Stored items:
-- ==== Sys2Proof/Machine/Stream.lean ====
section
/-! DEFINITION. The stream engine: issue, generation and completion of elements, pennant accumulators (07), and the
near-tier controllers that serve its elements (15: R322, R326 to R332). -/

namespace Sys2Proof.Machine

/-! ### Issue (R149, R150, R157, R160, R204, R205) -/

def endCode : EndKind → Nat
  | .loc => 0 | .near => 1 | .gallery => 2 | .die => 3 | .remote => 4

def EndKind.bits : EndKind → Nat
  | .near => 40 | .gallery => 35 | _ => 32

def sAcc (w : IWord) : Nat := wMod w 6 5
def sPn (w : IWord) : Bool := wMod w 7 7 == 1
def sIndexed (op : Nat) (w : IWord) : Bool := op == 0x62 || op == 0x63 || (op == 0x64 && wMod w 3 3 == 1)
def sSize (w : IWord) : Nat := 64 * (fieldOf w.o3.toNat 9 0 + 1)
def sDue (w : IWord) : Nat := fieldOf w.o3.toNat 15 12

/-- Ends that a slot accepts (Tables 7.1, 7.2). -/
def sDstOk (op : Nat) : List Nat := match op with | 0x60 => [0, 1, 3, 4] | 0x61 => [0, 1] | 0x62 => [0] | _ => [1, 3, 4]
def sSrcOk (op : Nat) : List Nat := match op with | 0x60 => [0, 1, 2, 3, 4] | 0x62 => [1, 2, 3, 4] | _ => [0]

def descProd (d : Desc) : Nat := d.counts.foldl (· * ·) 1

def shapeAux (elem code : Nat) : BitVec 64 := BitVec.ofNat 64 (elem + code * 16777216)

/-- Messages of one element at a remote end: a put is cut at 4,096 bytes, a get is one request (R268). -/
def msgsPerElem (get : Bool) (esz : Nat) : Nat := if get then 1 else ceilDiv esz 4096

/-- Everything R149, R150, R157 and R160 ask at issue, with the auxiliary word of Table 7.7. -/
def sShapeBad (op : Nat) (w : IWord) (k : Core) : Bad :=
  let d := k.desc (w.o0.toNat % 256)
  let fill := op == 0x61
  let sd := k.desc (w.o1.toNat % 256)
  let ix := sIndexed op w
  let dstLoc := d.end_ == 0
  let local_ := if fill || dstLoc then d else sd
  let far := if dstLoc then sd else d
  let n := descProd local_
  let farCode := if fill then (if dstLoc then 0 else 1) else far.end_
  let x (b : Bool) (code : Nat) : Bad := badIf b 0x0A (shapeAux 0 code)
  firstBad
    [ x (sDue w == 0) 0,
      x (op == 0x60 && d.end_ != 0 && sd.end_ != 0) d.end_,
      x (op == 0x64 && sPn w) farCode,
      x (decide (16777216 < n)) local_.end_,
      x (!fill && !ix && descProd far != n) farCode,
      x (ix && (decide (4096 < n) || (far.counts.drop 1).any (· != 1))) farCode,
      x (ix && k.baseOf w.o2 % 64 != 0) 0,
      x (!(ix && !dstLoc) && (k.endOf d).base % 64 != 0) d.end_,
      x (!fill && !(ix && dstLoc) && (k.endOf sd).base % 64 != 0) sd.end_ ]

/-- S. instructions that wait to begin: all but the one that generates (R153). -/
def Core.sWaiting (k : Core) : Nat := (k.sq.filter fun i => decide (i.next < i.n)).length - 1
def Core.sAccepts (k : Core) : Bool := decide (k.sWaiting < 4)

/-- A transfer's operation. -/
def sOpOf (op : Nat) (w : IWord) (k : Core) : StreamOp :=
  match op with
  | 0x60 => .copy
  | 0x61 => .fill (k.getK (kIdx w.o1)) (k.getK (kIdx w.o1 + 1))
  | 0x62 => .gather
  | 0x63 => .scatter
  | _ => .atomadd (wMod w 2 2 == 1) (wMod w 3 3 == 1)

/-- An end of the transfer lies on another module. -/
def sRemote (op : Nat) (w : IWord) (k : Core) : Bool :=
  (k.desc (w.o0.toNat % 256)).end_ == 4 || (op != 0x61 && (k.desc (w.o1.toNat % 256)).end_ == 4)

/-- Issue checks of a transfer, in the order of R173. -/
def sChecks (s : State) (c op : Nat) (w : IWord) (modMask : Nat) (k : Core) : Bad :=
  let fill := op == 0x61
  let ix := sIndexed op w
  firstBad
    [ checkWord w modMask
        [.sel [.desc], .sel [if fill then .konst else .desc], if ix then .sel [.desc] else .unused, .num 0xF3FF,
         if sRemote op w k then .num 0xFFF else .unused, .unused],
      badIf (fill && kIdx w.o1 == 63) 0x0D,
      s.checkDesc c k w.o0 (sDstOk op), if fill then none else s.checkDesc c k w.o1 (sSrcOk op),
      if ix then s.checkDesc c k w.o2 [0] else none,
      sShapeBad op w k,
      badIf (sRemote op w k && (s.entryOk c (fieldOf w.o4.toNat 11 0) 0).isNone) 0x42
        (BitVec.ofNat 64 (fieldOf w.o4.toNat 11 0)) ]

/-- Issue of S.COPY, S.FILL, S.GATHER, S.SCATTER and S.ATOMADD. -/
def sIssue (c op : Nat) (w : IWord) (modMask : Nat) (s : State) : State :=
  let fill := op == 0x61
  let ix := sIndexed op w
  s.present c op w (sChecks s c op w modMask)
    Core.sAccepts
    fun s t =>
      let k := s.core c
      let d := k.desc (w.o0.toNat % 256)
      let sd := k.desc (w.o1.toNat % 256)
      let dst := k.endOf d
      let src : StreamEnd := if fill then { dst with kind := .loc } else k.endOf sd
      let n := descProd (if fill || d.end_ == 0 then d else sd)
      let i : StreamInstr :=
        { tag := t, op := sOpOf op w k, src := src, dst := dst,
          idx := if ix then some (BitVec.ofNat 32 (k.baseOf w.o2)) else none, n := n, esz := sSize w, due := sDue w,
          issueAt := s.clk.treadCount, oob := wMod w 4 4 == 1,
          pn := if sPn w then some (Fin.ofNat 4 (sAcc w)) else none,
          link := BitVec.ofNat 12 (fieldOf w.o4.toNat 11 0), next := 0, got := [], ixGot := none, doneCount := 0 }
      let run : List PenRun :=
        if sPn w then [{ ord := t.ord, acc := Fin.ofNat 4 (sAcc w), n := n, esz := sSize w, next := 0, crcs := [] }]
        else []
      (s.setCore c { k with sq := k.sq ++ [i], penq := k.penq ++ run }).stepPc c

def xSCopy (c : Nat) (w : IWord) (s : State) : State := sIssue c 0x60 w 0xE0 s
def xSFill (c : Nat) (w : IWord) (s : State) : State := sIssue c 0x61 w 0xE0 s
def xSGather (c : Nat) (w : IWord) (s : State) : State := sIssue c 0x62 w 0xF0 s
def xSScatter (c : Nat) (w : IWord) (s : State) : State := sIssue c 0x63 w 0xF0 s
def xSAtomadd (c : Nat) (w : IWord) (s : State) : State := sIssue c 0x64 w 0xFC s

/-- Modes 1 and 2 of S.PENNANT name memory. -/
def penMem (mode : Nat) : Bool := mode == 1 || mode == 2

/-- Issue checks of S.PENNANT. DESIGN CHOICE (log 41): a store to an address that is not 16-byte aligned (Table 7.9)
halts with 0x02; a fold may read at any address. -/
def penChecks (s : State) (c : Nat) (w : IWord) (mode : Nat) (k : Core) : Bad :=
  firstBad
    [ checkWord w 0x63 [if penMem mode then .sel [.desc] else .unused, .unused, .unused, .unused, .unused, .half],
      if penMem mode then s.checkDesc c k w.o0 [0] else none,
      badIf (mode == 1 && k.baseOf w.o0 % 16 != 0) 0x02 (BitVec.ofNat 64 (w.o0.toNat % 256)) ]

PROBLEM REQUIREMENTS: Within the data above, filter for lines containing the word "farCode" and copy each one.

RESPONSE TO THIS EXERCISE:
  let farCode := if fill then (if dstLoc then 0 else 1) else far.end_
      x (op == 0x64 && sPn w) farCode,
      x (!fill && !ix && descProd far != n) farCode,
      x (ix && (decide (4096 < n) || (far.counts.drop 1).any (· != 1))) farCode,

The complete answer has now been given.